I met Bill Amatneek many years ago at Keele. He was a graduate research student on loan from Penn State University, and an awe-inspiring Bluegrass banjo-picker. I was in my final year. Both of us were active members of the Keele Folk Club. Happy memories!

When he returned to the States Bill didn’t pursue an academic career, and by some miracle he didn’t get sent to Vietnam. Instead, he played string bass. He’s still playing.

A couple of years ago Bill got in touch with me out of the blue. He was preparing an expanded second edition of his book Acoustic Stories, and over the course of several months and several hundred e-mails we renewed our acquaintance and discussed matters of typography and layout. Bill has made his living as a musician and story-teller in the oral tradition, and these stories are written in an engaging informal style, just as he might tell them round a camp-fire.

Bill’s book has just been short-listed by Foreword Review as one of the Book of the Year finalists in the Performing Arts and Music category.


Acoustic Stories


In these pages we meet some of the great names in American folk music: Peter, Paul and Mary, Bill Monroe, Pete Seeger, Bob Dylan, Jerry Garcia and Mimi Farina are some of them, along with  groupies and war veterans and many other memorable characters, including George Dubya.

I love these stories and the conversational way Bill tells them. It’s as if he and I have met by chance, on a train perhaps, and somehow got talking of our lives. I can almost hear his voice as I read. He brings the characters to life economically, with just enough detail, and gives them space to speak for themselves.

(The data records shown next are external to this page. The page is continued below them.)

-- ==== Sys2Proof/Laws/PerInstr.lean ====
section
/-! SUPPORT. Per instruction: its word against its row of spec/opcode_table.json, copied here row by row (width, mask, match). -/

namespace Sys2Proof.Laws.TableRow

/-- A row of spec/opcode_table.json. -/
structure Row where
  bits : Nat
  mask : Nat
  value : Nat
deriving DecidableEq, Repr

/-- The row of each instruction: the format's width, "mask" and "match". -/
def row : Instr → Row
  | .panelSetting => ⟨9, 0x1FF, 0x000⟩
  | .powerSetting => ⟨9, 0x1FF, 0x001⟩
  | .powerOff => ⟨9, 0x1FF, 0x002⟩
  | .powerOn => ⟨9, 0x1FF, 0x004⟩
  | .boosterSoftStart => ⟨9, 0x1FF, 0x006⟩
  | .deepSleep => ⟨9, 0x1FF, 0x007⟩
  | .dataStartTransmission1 => ⟨9, 0x1FF, 0x010⟩
  | .displayRefresh => ⟨9, 0x1FF, 0x012⟩
  | .pllControl => ⟨9, 0x1FF, 0x030⟩
  | .temperatureCalibration => ⟨9, 0x1FF, 0x041⟩
  | .vcomAndDataIntervalSetting => ⟨9, 0x1FF, 0x050⟩
  | .tconSetting => ⟨9, 0x1FF, 0x060⟩
  | .tconResolution => ⟨9, 0x1FF, 0x061⟩
  | .vcmDcSetting => ⟨9, 0x1FF, 0x082⟩
  | .flashMode => ⟨9, 0x1FF, 0x0E5⟩
  | .powerOffSequenceSetting => ⟨9, 0x1FF, 0x003⟩
  | .powerOnMeasure => ⟨9, 0x1FF, 0x005⟩
  | .dataStop => ⟨9, 0x1FF, 0x011⟩
  | .imageProcess => ⟨9, 0x1FF, 0x013⟩
  | .lutForVcom => ⟨9, 0x1FF, 0x020⟩
  | .lutBlue => ⟨9, 0x1FF, 0x021⟩
  | .lutWhite => ⟨9, 0x1FF, 0x022⟩
  | .lutGray1 => ⟨9, 0x1FF, 0x023⟩
  | .lutGray2 => ⟨9, 0x1FF, 0x024⟩
  | .lutRed0 => ⟨9, 0x1FF, 0x025⟩
  | .lutRed1 => ⟨9, 0x1FF, 0x026⟩
  | .lutRed2 => ⟨9, 0x1FF, 0x027⟩
  | .lutRed3 => ⟨9, 0x1FF, 0x028⟩
  | .lutXon => ⟨9, 0x1FF, 0x029⟩
  | .temperatureSensorCommand => ⟨9, 0x1FF, 0x040⟩
  | .temperatureSensorWrite => ⟨9, 0x1FF, 0x042⟩
  | .temperatureSensorRead => ⟨9, 0x1FF, 0x043⟩
  | .lowPowerDetection => ⟨9, 0x1FF, 0x051⟩
  | .spiFlashControl => ⟨9, 0x1FF, 0x065⟩
  | .revision => ⟨9, 0x1FF, 0x070⟩
  | .getStatus => ⟨9, 0x1FF, 0x071⟩
  | .autoMeasurementVcom => ⟨9, 0x1FF, 0x080⟩
  | .readVcomValue => ⟨9, 0x1FF, 0x081⟩
  | .data _ => ⟨9, 0x100, 0x100⟩
  | .hostInitialize => ⟨2, 0x3, 0x0⟩
  | .hostRender => ⟨2, 0x3, 0x1⟩
  | .hostClear => ⟨2, 0x3, 0x2⟩
  | .hostSleep => ⟨2, 0x3, 0x3⟩
  | .endOp => ⟨12, 0xFFF, 0x000⟩
  | .cmd _ => ⟨12, 0xF00, 0x100⟩
  | .dat _ => ⟨12, 0xF00, 0x200⟩
  | .burst => ⟨12, 0xFFF, 0x300⟩
  | .wait => ⟨12, 0xFFF, 0x400⟩
  | .dly _ => ⟨12, 0xF00, 0x500⟩
  | .pin _ _ => ⟨12, 0xFEE, 0x600⟩
  | .pack => ⟨12, 0xFFF, 0x700⟩
  | .fill _ => ⟨12, 0xF00, 0x800⟩
  | .setst _ => ⟨12, 0xFFC, 0x900⟩

/-- A word with its width, as the table numbers its bits. -/
def wordBits : CodeWord → Nat × Nat
  | .host w => (2, w.toNat)
  | .uop w => (12, w.toNat)
  | .frame w => (9, w.toNat)

/-- The instruction's word, under the default opcode bytes, has its row's width and its row's fixed bits, and read back in
that width it is the instruction. -/
def Statement (i : Instr) : Prop :=
  (wordBits (encode Opcodes.standard i)).1 = (row i).bits ∧
  (wordBits (encode Opcodes.standard i)).2 &&& (row i).mask = (row i).value ∧
  decodeTableWord (row i).bits (wordBits (encode Opcodes.standard i)).2 = some i

/-- `Statement` as a test. -/
def holds (i : Instr) : Bool := decide
  ((wordBits (encode Opcodes.standard i)).1 = (row i).bits ∧
  (wordBits (encode Opcodes.standard i)).2 &&& (row i).mask = (row i).value ∧
  decodeTableWord (row i).bits (wordBits (encode Opcodes.standard i)).2 = some i)

theorem of_holds {i : Instr} (h : holds i = true) : Statement i := by
  unfold Statement; exact of_decide_eq_true h

/-- A statement about every byte, by trying them all. -/
theorem forall_byte {f : Byte → Bool} (h : ∀ n : Fin 256, f (BitVec.ofFin n) = true) (a : Byte) : f a = true := h a.toFin

theorem panelSetting : Statement .panelSetting := of_holds (by decide)
theorem powerSetting : Statement .powerSetting := of_holds (by decide)
theorem powerOff : Statement .powerOff := of_holds (by decide)
theorem powerOn : Statement .powerOn := of_holds (by decide)
theorem boosterSoftStart : Statement .boosterSoftStart := of_holds (by decide)
theorem deepSleep : Statement .deepSleep := of_holds (by decide)
theorem dataStartTransmission1 : Statement .dataStartTransmission1 := of_holds (by decide)
theorem displayRefresh : Statement .displayRefresh := of_holds (by decide)
theorem pllControl : Statement .pllControl := of_holds (by decide)
theorem temperatureCalibration : Statement .temperatureCalibration := of_holds (by decide)
theorem vcomAndDataIntervalSetting : Statement .vcomAndDataIntervalSetting := of_holds (by decide)
theorem tconSetting : Statement .tconSetting := of_holds (by decide)
theorem tconResolution : Statement .tconResolution := of_holds (by decide)
theorem vcmDcSetting : Statement .vcmDcSetting := of_holds (by decide)
theorem flashMode : Statement .flashMode := of_holds (by decide)
theorem powerOffSequenceSetting : Statement .powerOffSequenceSetting := of_holds (by decide)
theorem powerOnMeasure : Statement .powerOnMeasure := of_holds (by decide)
theorem dataStop : Statement .dataStop := of_holds (by decide)
theorem imageProcess : Statement .imageProcess := of_holds (by decide)
theorem lutForVcom : Statement .lutForVcom := of_holds (by decide)
theorem lutBlue : Statement .lutBlue := of_holds (by decide)
theorem lutWhite : Statement .lutWhite := of_holds (by decide)
theorem lutGray1 : Statement .lutGray1 := of_holds (by decide)
theorem lutGray2 : Statement .lutGray2 := of_holds (by decide)
theorem lutRed0 : Statement .lutRed0 := of_holds (by decide)
theorem lutRed1 : Statement .lutRed1 := of_holds (by decide)
theorem lutRed2 : Statement .lutRed2 := of_holds (by decide)
theorem lutRed3 : Statement .lutRed3 := of_holds (by decide)
theorem lutXon : Statement .lutXon := of_holds (by decide)
theorem temperatureSensorCommand : Statement .temperatureSensorCommand := of_holds (by decide)
theorem temperatureSensorWrite : Statement .temperatureSensorWrite := of_holds (by decide)
theorem temperatureSensorRead : Statement .temperatureSensorRead := of_holds (by decide)
theorem lowPowerDetection : Statement .lowPowerDetection := of_holds (by decide)
theorem spiFlashControl : Statement .spiFlashControl := of_holds (by decide)
theorem revision : Statement .revision := of_holds (by decide)
theorem getStatus : Statement .getStatus := of_holds (by decide)
theorem autoMeasurementVcom : Statement .autoMeasurementVcom := of_holds (by decide)
theorem readVcomValue : Statement .readVcomValue := of_holds (by decide)
set_option maxRecDepth 8000 in
theorem data (a : Byte) : Statement (.data a) :=
  of_holds (forall_byte (f := fun a => holds (.data a)) (by decide) a)
theorem hostInitialize : Statement .hostInitialize := of_holds (by decide)
theorem hostRender : Statement .hostRender := of_holds (by decide)
theorem hostClear : Statement .hostClear := of_holds (by decide)
theorem hostSleep : Statement .hostSleep := of_holds (by decide)
theorem endOp : Statement .endOp := of_holds (by decide)
set_option maxRecDepth 8000 in
theorem cmd (a : Byte) : Statement (.cmd a) :=
  of_holds (forall_byte (f := fun a => holds (.cmd a)) (by decide) a)
set_option maxRecDepth 8000 in
theorem dat (a : Byte) : Statement (.dat a) :=
  of_holds (forall_byte (f := fun a => holds (.dat a)) (by decide) a)
theorem burst : Statement .burst := of_holds (by decide)
theorem wait : Statement .wait := of_holds (by decide)
set_option maxRecDepth 8000 in
theorem dly (a : Byte) : Statement (.dly a) :=
  of_holds (forall_byte (f := fun a => holds (.dly a)) (by decide) a)
theorem pin (p : OutPin) (l : Level) : Statement (.pin p l) := of_holds (by cases p <;> cases l <;> decide)
theorem pack : Statement .pack := of_holds (by decide)
set_option maxRecDepth 8000 in
theorem fill (a : Byte) : Statement (.fill a) :=
  of_holds (forall_byte (f := fun a => holds (.fill a)) (by decide) a)
theorem setst (s : CtrlState) : Statement (.setst s) := of_holds (by cases s <;> decide)

end Sys2Proof.Laws.TableRow
end

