/-- RENDER's request with a bitmap of the panel's size. -/
def renderReq : HostReq := { code := 1#2, bm := some (onePixel 0 0) }

theorem witness_RenderSendsPackedBitmap :
    (launch .ready renderReq 6 1).romIntact ∧ (launch .ready renderReq 6 1).cur = none ∧
    (launch .ready renderReq 6 1).st = .ready ∧ (launch .ready renderReq 6 1).hostq = renderReq :: [] ∧
    renderReq.code = hostCode .render ∧ (renderReq.bm.getD Bitmap.absent).width = 640 ∧
    (renderReq.bm.getD Bitmap.absent).height = 384 ∧ (launch .ready renderReq 6 1).okFrom 0 6 ∧
    (launch .ready renderReq 6 1).busyFrom 6 1 ∧ (launch .ready renderReq 6 1).idleAt (6 + 1) ∧
    ∀ m, (launch .ready renderReq 6 1).cfg.maxPolls = some m → 1 < m := by
  refine ⟨rfl, rfl, rfl, rfl, rfl, rfl, rfl, ?_, ?_, ?_, below_bound⟩
  · unfold State.okFrom; decide
  · unfold State.busyFrom; decide
  · unfold State.idleAt; decide

theorem witness_ClearSendsWhiteWhateverFramebufferHeld :
    (launch .ready (req .clear) 6 1).romIntact ∧ (launch .ready (req .clear) 6 1).cur = none ∧
    (launch .ready (req .clear) 6 1).st = .ready ∧ (launch .ready (req .clear) 6 1).hostq = req .clear :: [] ∧
    (req .clear).code = hostCode .clear ∧ (launch .ready (req .clear) 6 1).okFrom 0 6 ∧
    (launch .ready (req .clear) 6 1).busyFrom 6 1 ∧ (launch .ready (req .clear) 6 1).idleAt (6 + 1) ∧
    ∀ m, (launch .ready (req .clear) 6 1).cfg.maxPolls = some m → 1 < m := by
  refine ⟨rfl, rfl, rfl, rfl, rfl, ?_, ?_, ?_, below_bound⟩
  · unfold State.okFrom; decide
  · unfold State.busyFrom; decide
  · unfold State.idleAt; decide

theorem witness_SleepRunsToAsleep :
    (launch .ready (req .sleep) 2 5).romIntact ∧ (launch .ready (req .sleep) 2 5).cur = none ∧
    (launch .ready (req .sleep) 2 5).st = .ready ∧ (launch .ready (req .sleep) 2 5).hostq = req .sleep :: [] ∧
    (req .sleep).code = hostCode .sleep ∧ (launch .ready (req .sleep) 2 5).okFrom 0 2 ∧
    (launch .ready (req .sleep) 2 5).busyFrom 2 1 ∧ (launch .ready (req .sleep) 2 5).idleAt (2 + 1) ∧
    (launch .ready (req .sleep) 2 5).okFrom (3 + 1) 4 ∧
    ∀ m, (launch .ready (req .sleep) 2 5).cfg.maxPolls = some m → 1 < m := by
  refine ⟨rfl, rfl, rfl, rfl, rfl, ?_, ?_, ?_, ?_, below_bound⟩
  · unfold State.okFrom; decide
  · unfold State.busyFrom; decide
  · unfold State.idleAt; decide
  · unfold State.okFrom; decide

/-! ### Witnesses: encoding and packer -/

/-- Another record of distinct opcodes. -/
def otherOpcodes : Opcodes := { Opcodes.standard with panelSetting := 0x99#8 }

theorem witness_DecodeInvertsEncode : otherOpcodes.distinct = true := by decide

/-- A launch of INITIALIZE with the opcodes `K`, on an earlier trace, with one busy reading. -/
def initLaunch (K : Opcodes) : State :=
  { withConfig (idle .asleep [req .init]) { Config.standard with ops := K } with
    trace := [.delay 1], answers := List.replicate 25 ok ++ high :: List.replicate 35 ok }

/-- Its answers are the same whatever the opcodes are. -/
theorem initLaunch_answerAt (K : Opcodes) (k : Nat) :
    (initLaunch K).answerAt k = (initLaunch Opcodes.standard).answerAt k := State.answerAt_congr k _ _ rfl rfl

His intuitive interview style has been honed by years of writing for Rolling Stone. He asks thoughtful and insightful questions and (for the most part) gets answers that would not be given to just anyone. The author is very seldom centre-stage, always respectful, never boastful, yet his musical knowledge and sense of humour shine through on every page. He notices things. He’s interested. He does the research. He lets slip just enough about himself to make me want to know more. This is in a different league altogether from most musical memoirs.

It’s available from Vineyards Press.